Exercise requirements:
The answer is a stretch of the material below, returned exactly: the line containing "theorem State.owner_lapse (s", the line containing "s.owner (.sealClaim x", and all lines between.

Data for review:
_ _ _ _

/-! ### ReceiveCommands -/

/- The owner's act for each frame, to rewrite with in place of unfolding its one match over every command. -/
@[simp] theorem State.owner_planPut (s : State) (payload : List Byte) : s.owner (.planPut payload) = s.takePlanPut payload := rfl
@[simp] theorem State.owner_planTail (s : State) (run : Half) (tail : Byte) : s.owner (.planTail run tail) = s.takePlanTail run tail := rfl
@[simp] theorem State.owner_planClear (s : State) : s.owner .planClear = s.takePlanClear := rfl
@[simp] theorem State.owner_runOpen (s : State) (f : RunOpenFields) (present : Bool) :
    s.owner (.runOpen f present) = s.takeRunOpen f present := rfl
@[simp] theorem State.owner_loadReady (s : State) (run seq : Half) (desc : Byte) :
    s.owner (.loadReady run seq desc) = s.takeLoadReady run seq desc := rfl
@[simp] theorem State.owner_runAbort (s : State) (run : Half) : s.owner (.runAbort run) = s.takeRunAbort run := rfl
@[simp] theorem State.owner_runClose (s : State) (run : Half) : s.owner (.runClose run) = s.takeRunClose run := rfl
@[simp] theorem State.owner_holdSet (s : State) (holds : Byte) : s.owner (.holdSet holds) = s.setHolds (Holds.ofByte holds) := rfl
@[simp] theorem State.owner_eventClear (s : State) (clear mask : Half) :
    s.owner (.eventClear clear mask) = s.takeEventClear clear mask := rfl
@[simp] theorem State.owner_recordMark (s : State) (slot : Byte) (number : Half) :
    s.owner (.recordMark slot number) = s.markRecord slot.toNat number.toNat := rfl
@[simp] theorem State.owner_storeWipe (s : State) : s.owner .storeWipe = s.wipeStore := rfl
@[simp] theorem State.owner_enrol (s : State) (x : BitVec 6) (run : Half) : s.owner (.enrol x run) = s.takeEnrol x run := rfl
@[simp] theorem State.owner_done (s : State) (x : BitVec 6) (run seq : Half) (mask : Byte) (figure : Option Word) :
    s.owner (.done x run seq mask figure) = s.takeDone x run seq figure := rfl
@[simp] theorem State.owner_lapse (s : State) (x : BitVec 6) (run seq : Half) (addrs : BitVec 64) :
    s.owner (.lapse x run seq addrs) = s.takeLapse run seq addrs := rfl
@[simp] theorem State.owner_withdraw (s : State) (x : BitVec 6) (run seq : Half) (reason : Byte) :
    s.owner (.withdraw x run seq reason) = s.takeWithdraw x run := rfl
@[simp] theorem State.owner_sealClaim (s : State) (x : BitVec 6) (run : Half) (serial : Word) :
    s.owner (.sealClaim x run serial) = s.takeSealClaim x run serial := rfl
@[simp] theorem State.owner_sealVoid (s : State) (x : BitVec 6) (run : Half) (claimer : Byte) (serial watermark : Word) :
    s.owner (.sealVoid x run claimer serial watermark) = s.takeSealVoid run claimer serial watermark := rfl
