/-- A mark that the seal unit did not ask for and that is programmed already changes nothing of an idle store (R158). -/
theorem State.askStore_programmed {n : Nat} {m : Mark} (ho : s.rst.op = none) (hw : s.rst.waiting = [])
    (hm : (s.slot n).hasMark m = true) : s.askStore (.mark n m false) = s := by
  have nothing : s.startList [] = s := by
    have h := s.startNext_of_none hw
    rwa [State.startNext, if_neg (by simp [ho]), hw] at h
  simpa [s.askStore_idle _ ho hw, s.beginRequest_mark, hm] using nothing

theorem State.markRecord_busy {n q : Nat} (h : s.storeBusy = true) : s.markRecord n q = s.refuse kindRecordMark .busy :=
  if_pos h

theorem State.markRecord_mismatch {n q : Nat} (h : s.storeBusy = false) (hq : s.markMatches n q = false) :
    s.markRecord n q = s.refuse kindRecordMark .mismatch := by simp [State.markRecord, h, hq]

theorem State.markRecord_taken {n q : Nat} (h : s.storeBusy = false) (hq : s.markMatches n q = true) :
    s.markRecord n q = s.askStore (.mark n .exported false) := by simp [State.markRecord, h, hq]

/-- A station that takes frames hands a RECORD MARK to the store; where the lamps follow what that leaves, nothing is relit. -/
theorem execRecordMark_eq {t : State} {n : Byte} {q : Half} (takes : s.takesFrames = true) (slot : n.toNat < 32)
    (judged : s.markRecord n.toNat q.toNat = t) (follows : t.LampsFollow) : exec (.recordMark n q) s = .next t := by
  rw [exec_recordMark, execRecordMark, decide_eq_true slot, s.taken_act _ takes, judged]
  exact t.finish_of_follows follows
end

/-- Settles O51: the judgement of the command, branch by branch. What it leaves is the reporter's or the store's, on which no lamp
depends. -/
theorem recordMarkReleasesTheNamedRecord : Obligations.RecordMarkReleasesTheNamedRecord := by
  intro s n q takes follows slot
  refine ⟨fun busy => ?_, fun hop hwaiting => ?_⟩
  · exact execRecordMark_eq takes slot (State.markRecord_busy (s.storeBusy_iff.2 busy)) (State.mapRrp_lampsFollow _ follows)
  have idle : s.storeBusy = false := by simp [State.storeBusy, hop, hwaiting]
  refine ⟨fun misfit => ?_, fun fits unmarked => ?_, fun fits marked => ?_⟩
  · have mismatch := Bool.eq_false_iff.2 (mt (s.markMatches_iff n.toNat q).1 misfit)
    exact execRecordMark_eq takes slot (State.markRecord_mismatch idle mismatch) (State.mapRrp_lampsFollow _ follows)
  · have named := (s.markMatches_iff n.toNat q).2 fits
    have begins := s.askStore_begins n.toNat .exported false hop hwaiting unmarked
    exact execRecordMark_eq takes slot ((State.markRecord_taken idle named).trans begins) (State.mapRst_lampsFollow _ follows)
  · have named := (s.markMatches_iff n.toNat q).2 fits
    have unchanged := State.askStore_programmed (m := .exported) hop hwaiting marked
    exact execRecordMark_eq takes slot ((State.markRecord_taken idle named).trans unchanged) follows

_ _ _ _

Result for this exercise:
@[simp] theorem State.owner_lapse (s : State) (x : BitVec 6) (run seq : Half) (addrs : BitVec 64) :
    s.owner (.lapse x run seq addrs) = s.takeLapse run seq addrs := rfl
@[simp] theorem State.owner_withdraw (s : State) (x : BitVec 6) (run seq : Half) (reason : Byte) :
    s.owner (.withdraw x run seq reason) = s.takeWithdraw x run := rfl
@[simp] theorem State.owner_sealClaim (s : State) (x : BitVec 6) (run : Half) (serial : Word) :
    s.owner (.sealClaim x run serial) = s.takeSealClaim x run serial := rfl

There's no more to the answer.